2.3. Histopathological Evaluation

A single expert uropathologist (EB) evaluated all the samples, following the standards of reporting for MRI-targeted biopsy studies (START) criteria [14]. START criteria for target biopsy were used to classify clinically significant PCa (CsPCa) (i.e., biopsy GS > 7 or maximum CCL > 5 mm) [14]. For this specific study, we evaluated the index lesion only as described by Russo et al. [15].

2.4. ML Methods

The proposed system was based on the following four ML methods.

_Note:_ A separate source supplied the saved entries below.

-- ==== Sys2Proof/Tests/Slice0.lean ====
section
/-! SUPPORT. Tests: the words of every family, written out from the spec's encodings, decode to their instructions; ill-formed terms are
refused; for every statement with hypotheses a state and operands that meet them; results of single steps from the spec's worked examples. -/

namespace Sys2Proof.Tests

set_option Elab.async false

open Sys2Proof Sys2Proof.Machine

/-! ### Decoding -/

/-- Do these words decode to this instruction? -/
def reads (p : List Nat × Instr) : Bool :=
  match decodeWords p.1 with
  | .ok i => i == p.2
  | .error _ => false

/-- Words of the sys family, by the encoding tables R65 to R78. -/
theorem test_decode_sys : ([([0x00000000], .nop), ([0x00100000], .endGroup), ([0x00200000], .tfence), ([0x003ABCDE], .trap 0xABCDE), ([0x00454321], .brk 0x54321),
   ([0x00590000], .fence .enclosure .full), ([0x00684000], .cyc 33), ([0x00731021], .csrr 12 0x1021), ([0x00834012], .csrw 13 0x12),
   ([0x00939050], .csrs 14 0x1050), ([0x00AFC000], .csrc 63 0)] :
    List (List Nat × Instr)).all reads = true := by decide +kernel

/-- Words of the alu3 family, by the encoding tables R65 to R78. -/
theorem test_decode_alu3 : ([([0x041FA100], .add 1 62 33), ([0x042F6101], .sub 2 61 33), ([0x043F2102], .mul 3 60 33), ([0x044EE103], .mulh 4 59 33),
   ([0x045EA104], .mulhn 5 58 33), ([0x046E6105], .div 6 57 33), ([0x047E2106], .divn 7 56 33), ([0x048DE107], .rem 8 55 33),
   ([0x049DA108], .remn 9 54 33), ([0x04AD6109], .and 10 53 33), ([0x04BD210A], .or 11 52 33), ([0x04CCE10B], .xor 12 51 33),
   ([0x04DCA10C], .andn 13 50 33), ([0x04EC610D], .shl 14 49 33), ([0x04FC210E], .shr 15 48 33), ([0x050BE10F], .sar 16 47 33),
   ([0x051BA110], .rol 17 46 33), ([0x052B6111], .min 18 45 33), ([0x053B2112], .max 19 44 33), ([0x054AE113], .minn 20 43 33),
   ([0x055AA114], .maxn 21 42 33), ([0x056A6115], .seq 22 41 33), ([0x057A2116], .sne 23 40 33), ([0x0589E117], .slt 24 39 33),
   ([0x0599A118], .sltn 25 38 33), ([0x05A96119], .sle 26 37 33), ([0x05B9211A], .slen 27 36 33), ([0x05BEC01B], .clz 27 59),
   ([0x05CEC01C], .ctz 28 59), ([0x05DEC01D], .popc 29 59), ([0x0472091E], .sel 7 8 9), ([0x04A51F21], .addsh1 10 20 31),
   ([0x04A52022], .addsh2 10 20 32), ([0x04A52123], .addsh3 10 20 33)] :
    List (List Nat × Instr)).all reads = true := by decide +kernel

/-- Words of the imm family, by the encoding tables R65 to R78. -/
theorem test_decode_imm : ([([0x091BA000], .addi 17 46 (-8192)), ([0x0D1B9FFF], .andi 17 46 (8191)), ([0x111BBFFE], .ori 17 46 (-2)), ([0x151B8001], .xori 17 46 (1)),
   ([0x191BBFFF], .slti 17 46 (-1)), ([0x1D2B403F], .shli 18 45 63), ([0x1D2B503E], .shri 18 45 62), ([0x1D2B603D], .sari 18 45 61),
   ([0x21380000], .ldi 19 (-524288)), ([0x2547FFFF], .ldih 20 0x7FFFF), ([0x29558F03], .bfx 21 22 60 3), ([0x2955903F], .bfi 21 22 0 63),
   ([0x2D761902], .mkptr 23 24 25 .acc), ([0x2D760004], .mkptr 23 24 0 .queue), ([0x2D760083], .ptrx 23 24 3)] :
    List (List Nat × Instr)).all reads = true := by decide +kernel

/-- Words of the pred family, by the encoding tables R65 to R78. -/
theorem test_decode_pred : ([([0x30560100], .kset 5 24 .w16), ([0x31814201], .kcnt 24 5 .w32), ([0x30108302], .kmin 1 2 3), ([0x31E1C003], .kget 30 7)] :
    List (List Nat × Instr)).all reads = true := by decide +kernel

/-- Words of the memory family, by the encoding tables R65 to R78. -/
theorem test_decode_memory : ([([0x428A600C], .ld .d 40 41 (-512)), ([0x46AADFF4], .ldz .h 42 43 511), ([0x4ACB4010], .st .b 44 45 1), ([0x4EEBC042], .ldaq .w .die 46 47),
   ([0x500C3163], .strl .d .device 48 49), ([0x572CF420], .aadd .cluster .relaxed 50 51 52), ([0x572CF429], .aand .cluster .acquire 50 51 52),
   ([0x572CF432], .aor .cluster .release 50 51 52), ([0x572CF43B], .axor .cluster .acqRel 50 51 52), ([0x572CF424], .amin .cluster .relaxed 50 51 52),
   ([0x572CF42D], .amax .cluster .acquire 50 51 52), ([0x572CF436], .aminn .cluster .release 50 51 52),
   ([0x572CF43F], .amaxn .cluster .acqRel 50 51 52), ([0x5B5DB798], .axchg .enclosure .acqRel 53 54 55),
   ([0x5B5DB791], .acas .enclosure .release 53 54 55)] :
    List (List Nat × Instr)).all reads = true := by decide +kernel

/-- Words of the flow family, by the encoding tables R65 to R78. -/
theorem test_decode_flow : ([([0x6020E00F], .beq 2 3 ⟨-512, 15⟩), ([0x6431201E], .bne 3 4 ⟨-511, 14⟩), ([0x6841602D], .blt 4 5 ⟨-510, 13⟩), ([0x6C51A03C], .bge 5 6 ⟨-509, 12⟩),
   ([0x7061E04B], .bltn 6 7 ⟨-508, 11⟩), ([0x7472205A], .bgen 7 8 ⟨-507, 10⟩), ([0x78901FF1], .bz 9 ⟨511, 1⟩), ([0x78907FF2], .bnz 9 ⟨-1, 2⟩),
   ([0x8018000F], .jl 1 ⟨-32768, 15⟩), ([0x84004000], .jr 0 1), ([0x88A7FFF1], .loop 10 ⟨32767, 1⟩)] :
    List (List Nat × Instr)).all reads = true := by decide +kernel

/-- Words of the queue family, by the encoding tables R65 to R78. -/
theorem test_decode_queue : ([([0x90B30600], .qbind 11 12 2 true false), ([0x90B00B00], .qbind 11 0 3 false true), ([0x90D00701], .qlen 13 7), ([0x90D00402], .qpeek 13 4),
   ([0x90D38003], .qtry 13 14 0), ([0x90D38504], .qpusht 13 14 5), ([0x90F40005], .qcreate 15 16), ([0x91148006], .qdel 17 18)] :
    List (List Nat × Instr)).all reads = true := by decide +kernel

/-- Words of the generator family, by the encoding tables R65 to R78. -/
theorem test_decode_generator : ([([0x95F08000], .gld 31 2), ([0x95E0C001], .gst 30 3), ([0x95D10302], .gadv 29 4 3), ([0x95C14B03], .gset 28 5 11)] :
    List (List Nat × Instr)).all reads = true := by decide +kernel

/-- Words of the barrier family, by the encoding tables R65 to R78. -/
theorem test_decode_barrier : ([([0x9C108300], .binit 1 2 3), ([0x9C414001], .barr 4 5), ([0x9C61C802], .bwait 6 7 8), ([0x9C928003], .bsync 9 10), ([0x9CB30D04], .btest 11 12 13)] :
    List (List Nat × Instr)).all reads = true := by decide +kernel

/-- Words of the task family, by the encoding tables R65 to R78. -/
theorem test_decode_task : ([([0xA1558000], .spawn 21 22), ([0xA005C001], .park 23), ([0xA0060002], .cancel 24), ([0xA1969B03], .waitl 25 26 27), ([0xA0070004], .prog 28),
   ([0xA0000005], .meet)] :
    List (List Nat × Instr)).all reads = true := by decide +kernel

/-- Words of the poolPage family, by the encoding tables R65 to R78. -/
theorem test_decode_poolPage : ([([0xB007E000], .pflush 31 32), ([0xB0086201], .pinv 33 34), ([0xB2392502], .nqpost 35 36 37), ([0xB269E803], .nqpop 38 39 40),
   ([0xB29AAB04], .nqwait 41 42 43), ([0xB80B2D00], .tlbi 44 45), ([0xBAEBF001], .pgmig 46 47 48)] :
    List (List Nat × Instr)).all reads = true := by decide +kernel

/-- Words of the vector family, by the encoding tables R65 to R78. -/
theorem test_decode_vector : ([([0xE0007FC0, 0xFFF00000], .vadd ⟨0, 1, .rne, false, 2047, 1024, .f32, .f32, .reg 2040⟩),
   ([0xE012BFDB, 0xFFD00442], .vsub ⟨1, 2, .rtz, true, 2046, 1025, .bf16, .f32, .imm (-5)⟩),
   ([0xE024FFB4, 0xFFB00880], .vmul ⟨2, 3, .rup, false, 2045, 1026, .f16, .f32, .reg 2038⟩),
   ([0xE0373FAF, 0xFF900CC0], .vfma ⟨3, 4, .rdn, true, 2044, 1027, .e4m3, .f32, .reg 2037⟩),
   ([0xE0497FA0, 0xFF701100], .vfms ⟨4, 5, .rne, false, 2043, 1028, .e5m2, .f32, .reg 2036⟩),
   ([0xE05BBF99, 0xFF501400], .vmax ⟨5, 6, .rne, true, 2042, 1029, .f32, .f32, .reg 2035⟩),
   ([0xE06C7F90, 0xFF301840], .vmin ⟨6, 1, .rne, false, 2041, 1030, .bf16, .f32, .reg 2034⟩),
   ([0xE07E8001, 0xFF101C80], .vabs ⟨7, 2, .rne, true, 2040, 1031, .f16, .f32, .reg 0⟩),
   ([0xE080C000, 0xFEF020C0], .vneg ⟨0, 3, .rne, false, 2039, 1032, .e4m3, .f32, .reg 0⟩),
   ([0xE0933F7B, 0xFED02500], .vscl ⟨1, 4, .rtz, true, 2038, 1033, .e5m2, .f32, .reg 2031⟩),
   ([0xE0A57FD8, 0xFEB02802], .vand ⟨2, 5, .rne, false, 2037, 1034, .f32, .f32, .imm (-5)⟩),
   ([0xE0B7BF69, 0xFE902C40], .vor ⟨3, 6, .rne, true, 2036, 1035, .bf16, .f32, .reg 2029⟩),
   ([0xE0C87F60, 0xFE703080], .vxor ⟨4, 1, .rne, false, 2035, 1036, .f16, .f32, .reg 2028⟩),
   ([0xE0DABF59, 0xFE5035C0], .vshl ⟨5, 2, .rne, true, 2034, 1037, .i16, .f32, .reg 2027⟩),
   ([0xE0ECFF50, 0xFE303A00], .vshr ⟨6, 3, .rne, false, 2033, 1038, .i8, .f32, .reg 2026⟩),
   ([0xE0FF3F49, 0xFE103E40], .vsar ⟨7, 4, .rne, true, 2032, 1039, .n32, .f32, .reg 2025⟩),
   ([0xE1017F40, 0xFDF04040], .vcmpeq ⟨0, 5, .rne, false, 2031, 1040, .bf16, .f32, .reg 2024⟩),
   ([0xE113BF39, 0xFDD04480], .vcmplt ⟨1, 6, .rne, true, 2030, 1041, .f16, .f32, .reg 2023⟩),
   ([0xE1247F30, 0xFDB048C0], .vcmple ⟨2, 1, .rne, false, 2029, 1042, .e4m3, .f32, .reg 2022⟩),
   ([0xE136BF29, 0xFD904D00], .vsel ⟨3, 2, .rne, true, 2028, 1043, .e5m2, .f32, .reg 2021⟩),
   ([0xE148C002, 0xFD705230], .vcvt ⟨4, 3, .rtz, false, 2027, 1044, .i8, .e8m0, .reg 0⟩),
   ([0xE15B0001, 0xFD505440], .vmov ⟨5, 4, .rne, true, 2026, 1045, .bf16, .f32, .reg 0⟩),
   ([0xE16D41F4, 0xFD200081], .vsplat ⟨6, 5, .rup, false, 2025, 0, .f16, .f32, .scalar 62⟩),
   ([0xE17F81EF, 0xFD0000C1], .viota ⟨7, 6, .rdn, true, 2024, 0, .e4m3, .f32, .scalar 61⟩),
   ([0xE1804000, 0xFCF06100], .vexp2 ⟨0, 1, .rne, false, 2023, 1048, .e5m2, .f32, .reg 0⟩),
   ([0xE1928003, 0xFCD06400], .vlog2 ⟨1, 2, .rtz, true, 2022, 1049, .f32, .f32, .reg 0⟩),
   ([0xE1A4C004, 0xFCB06840], .vrcp ⟨2, 3, .rup, false, 2021, 1050, .bf16, .f32, .reg 0⟩),
   ([0xE1B70007, 0xFC906C80], .vrsq ⟨3, 4, .rdn, true, 2020, 1051, .f16, .f32, .reg 0⟩),
   ([0xE1C94000, 0xFC7070C0], .vsqrt ⟨4, 5, .rne, false, 2019, 1052, .e4m3, .f32, .reg 0⟩),
   ([0xE1DB8003, 0xFC507500], .vtanh ⟨5, 6, .rtz, true, 2018, 1053, .e5m2, .f32, .reg 0⟩),
   ([0xE1EC4004, 0xFC307800], .vsigm ⟨6, 1, .rup, false, 2017, 1054, .f32, .f32, .reg 0⟩),
   ([0xE1FE8006, 0xFC107C40], .vredsum ⟨7, 2, .rdn, false, 2016, 1055, .bf16, .f32, .reg 0⟩),
   ([0xE200C000, 0xFBF08080], .vredmax ⟨0, 3, .rne, false, 2015, 1056, .f16, .f32, .reg 0⟩),
   ([0xE2130000, 0xFBD084C0], .vredmin ⟨1, 4, .rne, false, 2014, 1057, .e4m3, .f32, .reg 0⟩),
   ([0xE2254004, 0xFBB08900], .vscan ⟨2, 5, .rup, false, 2013, 1058, .e5m2, .f32, .reg 0⟩),
   ([0xE237BEA9, 0xFB908C00], .vperm ⟨3, 6, .rne, true, 2012, 1059, .f32, .f32, .reg 2005⟩),
   ([0xE24841F8, 0xFB709041], .vbcast ⟨4, 1, .rne, false, 2011, 1060, .bf16, .f32, .scalar 63⟩),
   ([0xE25ABE99, 0xFB509480], .vclamp ⟨5, 2, .rne, true, 2010, 1061, .f16, .f32, .reg 2003⟩)] :
    List (List Nat × Instr)).all reads = true := by decide +kernel

/-- Words of the vectorMemory family, by the encoding tables R65 to R78. -/
theorem test_decode_vectorMemory : ([([0xE40FBE00, 0xFA1FFFFD], .vld ⟨7, 6, 31, .f32, 2000, 63, (-3)⟩), ([0xE41D7C20, 0xFA3F7FFD], .vst ⟨6, 5, 30, .bf16, 2001, 62, (-3)⟩),
   ([0xE42B3A40, 0xFA5EFFFD], .vlds ⟨5, 4, 29, .f16, 2002, 61, (-3)⟩), ([0xE438F800, 0xFA7E7FFD], .vsts ⟨4, 3, 28, .f32, 2003, 60, (-3)⟩),
   ([0xE446B680, 0xFA9D8068], .vgath ⟨3, 2, 27, .e5m2, 2004, 59, 104⟩), ([0xE45474A0, 0xFABD0069], .vscat ⟨2, 1, 26, .e2m1, 2005, 58, 105⟩),
   ([0xE463B2C0, 0xFADC806A], .vpack ⟨1, 6, 25, .i32, 2006, 57, 106⟩), ([0xE47170E0, 0xFAFC006B], .vunpk ⟨0, 5, 24, .i16, 2007, 56, 107⟩)] :
    List (List Nat × Instr)).all reads = true := by decide +kernel

/-- Words of the matrix family, by the encoding tables R65 to R78. -/
theorem test_decode_matrix : ([([0xE80E97DC, 0xFFC00280], .mma ⟨29, 5, 15, false, .rdn, true, false, 2046, 0, 40, .f32⟩),
   ([0xE81F1B96, 0xFFA00290], .mmas ⟨30, 6, 14, false, .rup, true, true, 2045, 0, 41, .f32⟩),
   ([0xE82F9F4C, 0xFF8002A0], .mmac ⟨31, 7, 13, false, .rtz, true, false, 2044, 0, 42, .f32⟩),
   ([0xE8318242, 0x00000150], .bld ⟨3, 0, 9, false, .rne, false, true, 0, 0, 21, .f32⟩),
   ([0xE8400000, 0x7D1F4000], .zacc ⟨0, 0, 0, false, .rne, false, false, 1000, 2000, 0, .f32⟩),
   ([0xE8500030, 0x09BDB168], .acvt ⟨0, 0, 0, true, .rup, false, false, 77, 1900, 22, .i8⟩)] :
    List (List Nat × Instr)).all reads = true := by decide +kernel

/-- Words of the tile family, by the encoding tables R65 to R78. -/
theorem test_decode_tile : ([([0xEC0FDF02, 0x0001C280], .tload ⟨63, .gen 31, .handle 0, .handle 0, 0, .e4m3, .rup, 5, 0⟩),
   ([0xEC104279, 0x0000E300], .tmul ⟨1, .handle 2, .gen 30, .handle 0, 0, .bf16, .rdn, 6, 0⟩),
   ([0xEC20C414, 0x18192380], .tew ⟨3, .handle 4, .handle 5, .handle 6, 3, .f16, .rtz, 7, 0⟩),
   ([0xEC320900, 0x010B0500], .tred ⟨8, .handle 9, .handle 0, .handle 0, 33, .i32, .rne, 10, 0⟩),
   ([0xEC42CC00, 0x00022680], .tcvt ⟨11, .handle 12, .handle 0, .handle 0, 0, .e5m2, .rtz, 13, 0⟩),
   ([0xEC538F00, 0x00000800], .tview ⟨14, .handle 15, .handle 0, .handle 0, 0, .f32, .rne, 16, 0⟩),
   ([0xEC64524E, 0x00000A00], .tgath ⟨17, .gen 18, .handle 19, .handle 0, 0, .f32, .rne, 20, 0⟩),
   ([0xEC75565C, 0x60028C80], .tsel ⟨21, .handle 22, .handle 23, .handle 24, 0, .e2m1, .rne, 25, 0⟩),
   ([0xEC868000, 0x00000DB8], .force ⟨26, .handle 0, .handle 0, .handle 0, 0, .f32, .rne, 27, 28⟩),
   ([0xEC975C02, 0x00002F00], .tst ⟨29, .gen 28, .handle 0, .handle 0, 0, .f32, .rtz, 30, 0⟩),
   ([0xECA84000, 0x00000000], .tdrop ⟨33, .handle 0, .handle 0, .handle 0, 0, .f32, .rne, 0, 0⟩),
   ([0xECB88000, 0x00000046], .tstat ⟨34, .handle 0, .handle 0, .handle 0, 0, .f32, .rne, 0, 35⟩),
   ([0xECC00000, 0x0000124A], .tpol ⟨0, .handle 0, .handle 0, .handle 0, 0, .f32, .rne, 36, 37⟩)] :
    List (List Nat × Instr)).all reads = true := by decide +kernel

/-- Words of the engine family, by the encoding tables R65 to R78. -/
theorem test_decode_engine : ([([0xF00FFB07, 0x04000027], .cpy ⟨31, 30, 3, 7, 1, 0, 0, 0, 39⟩), ([0xF0108A01, 0x0C400000], .cpyt ⟨1, 2, 2, 1, 3, 4, 0, 0, 0⟩),
   ([0xF0229900, 0x1C020900], .cpym ⟨5, 6, 1, 0, 7, 0, 8, 9, 0⟩), ([0xF0300000, 0x28B00000], .enq ⟨0, 0, 0, 0, 10, 11, 0, 0, 0⟩),
   ([0xF0400200, 0x30D00000], .waitid ⟨0, 0, 2, 0, 12, 13, 0, 0, 0⟩), ([0xF0500300, 0x38000003], .tidr ⟨0, 0, 3, 0, 14, 0, 0, 0, 3⟩),
   ([0xF0600000, 0x00F00002], .publish ⟨0, 0, 0, 0, 0, 15, 0, 0, 2⟩)] :
    List (List Nat × Instr)).all reads = true := by decide +kernel

/-- Words of the stream family, by the encoding tables R65 to R78. -/
theorem test_decode_stream : ([([0xF0700000, 0x41100045], .lfload ⟨0, 0, 0, 0, 16, 17, 0, 0, 69⟩), ([0xF0890003, 0x00000041], .lbind ⟨18, 0, 0, 3, 0, 0, 0, 0, 65⟩),
   ([0xF0900000, 0x4C000082], .lstart ⟨0, 0, 0, 0, 19, 0, 0, 0, 130⟩), ([0xF0A00000, 0x500000C3], .lbar ⟨0, 0, 0, 0, 20, 0, 0, 0, 195⟩),
   ([0xF0B00005, 0x54000004], .lstat ⟨0, 0, 0, 5, 21, 0, 0, 0, 4⟩), ([0xF0C00001, 0x58000005], .lstop ⟨0, 0, 0, 1, 22, 0, 0, 0, 5⟩)] :
    List (List Nat × Instr)).all reads = true := by decide +kernel

/-- Words of the link family, by the encoding tables R65 to R78. -/
theorem test_decode_link : ([([0xF0DBE100, 0x65A6C002], .cred ⟨23, 24, 1, 0, 25, 26, 27, 0, 2⟩), ([0xF0EE0200, 0x75E7E000], .csend ⟨28, 0, 2, 0, 29, 30, 31, 32, 0⟩),
   ([0xF0F00F00, 0x8628E400], .crecv ⟨0, 3, 3, 0, 33, 34, 35, 36, 0⟩), ([0xF1021500, 0x94000000], .mcst ⟨4, 5, 1, 0, 37, 0, 0, 0, 0⟩)] :
    List (List Nat × Instr)).all reads = true := by decide +kernel

/-- Words of the kernel family, by the encoding tables R65 to R78. -/
theorem test_decode_kernel : ([([0xF40FFFFF, 0x00005000], .fork (-1) 5), ([0xF4180000, 0x7FFFF000], .yield (-524288) 524287), ([0xF4200000, 0x00000FBD], .launch 62 61)] :
    List (List Nat × Instr)).all reads = true := by decide +kernel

A fuzzy inference system (FIS) is a classifier, based on FL, using a set of fuzzy input and output variables and a list of rules for assigning the class to a given element. An FIS includes four main components: a fuzzifier, a rule base, an inference engine, and a defuzzifier. A fuzzifier converts the crisp (numeric or categorical) inputs to fuzzy sets, using membership functions. A rule base contains a number of “IF…THEN” rules that describe the relationship between the inputs and the outputs. An inference engine applies the rules to the fuzzy inputs and produces fuzzy outputs. A defuzzifier converts the fuzzy outputs to crisp (numeric) values.

The support vector machine (SVM) is a classifier belonging to the ML field that projects input data that belong to two different classes (usually nonlinearly separable) in a new higher dimensional space, in which the classes are separable by means of a hyperplane. This mapping is obtained using a function (linear or nonlinear) called kernel function.

The k-nearest neighbors (KNN) is a classification algorithm in which a new element is assigned to the class that is most common among its k-nearest elements in the training set, identified using a given distance metric.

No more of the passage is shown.